HONESTLY! 3 OPERAS, 1 HOUR / L'arietta / Review

10 Square, Orchard Central
Saturday (2 April 2016)

This review was published in The Straits Times on 4 April 2016 with the title "Tapestry of life revealed in mini operas".

Say hello to L'arietta, Singapore's newest opera company. L'arietta, which means “little song” in Italian, was formed by local tenor Reuben Lai and Japanese soprano Akiko Otao to promote the niche genre of chamber opera. Both profess that opera is relevant to today's cultures and mores even in its most diminutive form, far removed from the grand spectacles of Wagner and Verdi. Its debut production showcased three such mini-operas in a single sitting, each refreshingly different and moving in their own way.

British composer Joseph Horovitz's The Gentleman's Island was a dark comedy about two stuffy Englishmen stranded on a desert island. They are initially distant because they have not been previously introduced, but readily bond when they know of a mutual friend Robinson. Jameson Soh's eloquent and effective stage direction had the gentleman marooned on separate wooden blocks but joined by a physical and metaphorical umbilical cord.

Tenor Lai and baritone Brent Allcock were excellent in their characterisations of self-consciousness and overriding pride. Their clear dulcet tones meant that the audience could catch their every single word and nuance. Even when rescue arrives in the form of Robinson, they reject him because he comes in a convict ship. The folly of death by pride is their ultimate comeuppance.

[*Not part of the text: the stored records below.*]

-- ==== Sys2Proof/Laws/KeepsPower.lean ====
section
/-! SUPPORT. What the definitions of Machine/Power keep (`State.Keeps`). -/

set_option linter.unusedTactic false
set_option linter.unreachableTactic false

namespace Sys2Proof.Machine

theorem State.withPower_keeps {s0 s : State} {f : PowerState → PowerState} (kept : s0.Keeps s) :
    s0.Keeps (State.withPower s f) := by
  unfold State.withPower
  repeat' first
    | with_reducible intro _
    | with_reducible assumption
    | with_reducible exact State.Keeps.refl _
    | (extract_lets +onlyGivenNames x; clear_value (hx : x = _); first | refine State.Keeps.local (s0 := s0) hx ?_ fun k => ?_ | skip)
    | with_reducible apply State.Keeps.ite
    | fail_if_no_progress (with_reducible apply State.Keeps.rest)
    | dsimp only
    | split

theorem State.enterMode_keeps {s0 s : State} {m : PowerMode} (kept : s0.Keeps s) :
    s0.Keeps (State.enterMode s m) := by
  unfold State.enterMode
  repeat' first
    | with_reducible intro _
    | with_reducible assumption
    | with_reducible exact State.Keeps.refl _
    | (extract_lets +onlyGivenNames x; clear_value (hx : x = _); first | refine State.Keeps.local (s0 := s0) hx ?_ fun k => ?_ | skip)
    | with_reducible apply State.Keeps.ite
    | with_reducible apply State.event_keeps
    | with_reducible apply State.wr_keeps
    | fail_if_no_progress (with_reducible apply State.Keeps.rest)
    | dsimp only
    | split

theorem State.standstill_keeps {s0 s : State} (kept : s0.Keeps s) :
    s0.Keeps (State.standstill s) := by
  unfold State.standstill
  repeat' first
    | with_reducible intro _
    | with_reducible assumption
    | with_reducible exact State.Keeps.refl _
    | (extract_lets +onlyGivenNames x; clear_value (hx : x = _); first | refine State.Keeps.local (s0 := s0) hx ?_ fun k => ?_ | skip)
    | with_reducible apply State.Keeps.ite
    | with_reducible apply State.withPower_keeps
    | fail_if_no_progress (with_reducible apply State.Keeps.rest)
    | dsimp only
    | split

theorem State.downCarriage_keeps {s0 s : State} {retain : Bool} {n : Nat} (kept : s0.Keeps s) :
    s0.Keeps (State.downCarriage s retain n) := by
  unfold State.downCarriage
  repeat' first
    | with_reducible intro _
    | with_reducible assumption
    | with_reducible exact State.Keeps.refl _
    | (extract_lets +onlyGivenNames x; clear_value (hx : x = _); first | refine State.Keeps.local (s0 := s0) hx ?_ fun k => ?_ | skip)
    | with_reducible apply State.Keeps.ite
    | with_reducible apply State.withPower_keeps
    | with_reducible apply State.lastReason_keeps
    | with_reducible apply State.loseContents_keeps
    | with_reducible apply State.abandonTest_keeps
    | with_reducible apply State.fenceSteps_keeps
    | with_reducible apply State.endCommand_keeps
    | with_reducible apply State.dropSeq_keeps
    | with_reducible apply State.setCar_keeps
    | with_reducible apply State.bump_keeps
    | fail_if_no_progress (with_reducible apply State.Keeps.rest)
    | dsimp only
    | split

theorem State.upCarriage_keeps {s0 s : State} {retain : Bool} {n : Nat} (kept : s0.Keeps s) :
    s0.Keeps (State.upCarriage s retain n) := by
  unfold State.upCarriage
  repeat' first
    | with_reducible intro _
    | with_reducible assumption
    | with_reducible exact State.Keeps.refl _
    | (extract_lets +onlyGivenNames x; clear_value (hx : x = _); first | refine State.Keeps.local (s0 := s0) hx ?_ fun k => ?_ | skip)
    | with_reducible apply State.Keeps.ite
    | with_reducible apply State.withPower_keeps
    | with_reducible apply State.regain_keeps
    | with_reducible apply State.becomePresent_keeps
    | fail_if_no_progress (with_reducible apply State.Keeps.rest)
    | dsimp only
    | split

theorem State.gateIosc_keeps {s0 s : State} {on : Bool} (kept : s0.Keeps s) :
    s0.Keeps (State.gateIosc s on) := by
  unfold State.gateIosc
  repeat' first
    | with_reducible intro _
    | with_reducible assumption
    | with_reducible exact State.Keeps.refl _
    | (extract_lets +onlyGivenNames x; clear_value (hx : x = _); first | refine State.Keeps.local (s0 := s0) hx ?_ fun k => ?_ | skip)
    | with_reducible apply State.Keeps.ite
    | with_reducible apply State.withPower_keeps
    | with_reducible apply State.wrB_keeps
    | fail_if_no_progress (with_reducible apply State.Keeps.rest)
    | dsimp only
    | split

theorem State.applyClocks_keeps {s0 s : State} {m : PowerMode} {hold : List Nat} {retain : Bool} (kept : s0.Keeps s) :
    s0.Keeps (State.applyClocks s m hold retain) := by
  unfold State.applyClocks
  repeat' first
    | with_reducible intro _
    | with_reducible assumption
    | with_reducible exact State.Keeps.refl _
    | (extract_lets +onlyGivenNames x; clear_value (hx : x = _); first | refine State.Keeps.local (s0 := s0) hx ?_ fun k => ?_ | skip)
    | with_reducible apply State.Keeps.ite
    | with_reducible apply State.decide_keeps
    | with_reducible apply State.gateIosc_keeps
    | with_reducible apply State.upCarriage_keeps
    | with_reducible apply State.downCarriage_keeps
    | with_reducible apply State.forEach_keeps
    | with_reducible apply State.wr_keeps
    | fail_if_no_progress (with_reducible apply State.Keeps.rest)
    | dsimp only
    | split

theorem State.reduceAccuracy_keeps {s0 s : State} (kept : s0.Keeps s) :
    s0.Keeps (State.reduceAccuracy s) := by
  unfold State.reduceAccuracy
  repeat' first
    | with_reducible intro _
    | with_reducible assumption
    | with_reducible exact State.Keeps.refl _
    | (extract_lets +onlyGivenNames x; clear_value (hx : x = _); first | refine State.Keeps.local (s0 := s0) hx ?_ fun k => ?_ | skip)
    | with_reducible apply State.Keeps.ite
    | with_reducible apply State.modCh_keeps
    | with_reducible apply State.dropLink_keeps
    | with_reducible apply State.forEach_keeps
    | with_reducible apply State.wrB_keeps
    | fail_if_no_progress (with_reducible apply State.Keeps.rest)
    | dsimp only
    | split

theorem State.fullAccuracy_keeps {s0 s : State} (kept : s0.Keeps s) :
    s0.Keeps (State.fullAccuracy s) := by
  unfold State.fullAccuracy
  repeat' first
    | with_reducible intro _
    | with_reducible assumption
    | with_reducible exact State.Keeps.refl _
    | (extract_lets +onlyGivenNames x; clear_value (hx : x = _); first | refine State.Keeps.local (s0 := s0) hx ?_ fun k => ?_ | skip)
    | with_reducible apply State.Keeps.ite
    | with_reducible apply State.applyMode_keeps
    | with_reducible apply State.forEach_keeps
    | with_reducible apply State.wrB_keeps
    | fail_if_no_progress (with_reducible apply State.Keeps.rest)
    | dsimp only
    | split

theorem State.switchReference_keeps {s0 s : State} {ref : Nat} {cause : Nat} (kept : s0.Keeps s) :
    s0.Keeps (State.switchReference s ref cause) := by
  unfold State.switchReference
  repeat' first
    | with_reducible intro _
    | with_reducible assumption
    | with_reducible exact State.Keeps.refl _
    | (extract_lets +onlyGivenNames x; clear_value (hx : x = _); first | refine State.Keeps.local (s0 := s0) hx ?_ fun k => ?_ | skip)
    | with_reducible apply State.Keeps.ite
    | with_reducible apply State.fullAccuracy_keeps
    | with_reducible apply State.reduceAccuracy_keeps
    | with_reducible apply State.event_keeps
    | with_reducible apply State.bump_keeps
    | with_reducible apply State.wrF_keeps
    | fail_if_no_progress (with_reducible apply State.Keeps.rest)
    | dsimp only
    | split

theorem State.selectReference_keeps {s0 s : State} (kept : s0.Keeps s) :
    s0.Keeps (State.selectReference s) := by
  unfold State.selectReference
  repeat' first
    | with_reducible intro _
    | with_reducible assumption
    | with_reducible exact State.Keeps.refl _
    | (extract_lets +onlyGivenNames x; clear_value (hx : x = _); first | refine State.Keeps.local (s0 := s0) hx ?_ fun k => ?_ | skip)
    | with_reducible apply State.Keeps.ite
    | with_reducible apply State.switchReference_keeps
    | fail_if_no_progress (with_reducible apply State.Keeps.rest)
    | dsimp only
    | split

theorem State.autoReturn_keeps {s0 s : State} (kept : s0.Keeps s) :
    s0.Keeps (State.autoReturn s) := by
  unfold State.autoReturn
  repeat' first
    | with_reducible intro _
    | with_reducible assumption
    | with_reducible exact State.Keeps.refl _
    | (extract_lets +onlyGivenNames x; clear_value (hx : x = _); first | refine State.Keeps.local (s0 := s0) hx ?_ fun k => ?_ | skip)
    | with_reducible apply State.Keeps.ite
    | with_reducible apply State.switchReference_keeps
    | fail_if_no_progress (with_reducible apply State.Keeps.rest)
    | dsimp only
    | split

theorem State.abandonXtal_keeps {s0 s : State} {how : Nat} (kept : s0.Keeps s) :
    s0.Keeps (State.abandonXtal s how) := by
  unfold State.abandonXtal
  repeat' first
    | with_reducible intro _
    | with_reducible assumption
    | with_reducible exact State.Keeps.refl _
    | (extract_lets +onlyGivenNames x; clear_value (hx : x = _); first | refine State.Keeps.local (s0 := s0) hx ?_ fun k => ?_ | skip)
    | with_reducible apply State.Keeps.ite
    | with_reducible apply State.withPower_keeps
    | with_reducible apply State.wrF_keeps
    | with_reducible apply State.wr_keeps
    | fail_if_no_progress (with_reducible apply State.Keeps.rest)
    | dsimp only
    | split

The second opera was Singaporean Chen Zhangyi's Window Shopping, about diametrically opposing reactions of two women when they enter a high-end shoe shop. Mezzo-soprano Angela Hodgins' older lady sings of regret and soured memories while soprano Otao's young waif is ecstatic on the choice of heels available to her.

Chen's score cleverly used a ground bass, which represented plodding footsteps people make when they go shopping, also symbolic of the trudges in life itself. While Hodgins' part was elegiac, Otao's was whimsical and jazzy. Ultimately both come to the realisation that life was not about acquiring assets (such as new shoes replacing old ones) but how to look after them.

The final opera brought back all four singers in Samuel Barber's A Hand of Bridge. What lurks in the minds of those who pit their wits in a game of small stakes? The scenario of failed marriages and dysfunctional characters revealing their innermost desires and fears were neatly encapsulated in four ariettas.

Angela longs for a hat of peacock feathers, while Reuben lusts after an extramarital affair. Akiko frets on her mother's frail health, and Brent craves for power and riches. Such is the flawed fabric and tapestry of life, where each individual has to come to terms with his or her own foibles and realities.

Accompanying this production was young pianist Wayne Teo, who more than coped with the disparate styles and complexities thrown at him. That the filled-to-capacity audience, with many children in attendance, sat in quiet and rapt attention throughout was ample testimony to the performers.

Clock watchers might like to note the durations of each opera: 28 minutes (Horovitz) + 21 minutes (Chen) + 10 minutes (Barber) = 59 minutes. Three operas in one hour? Mission accomplished.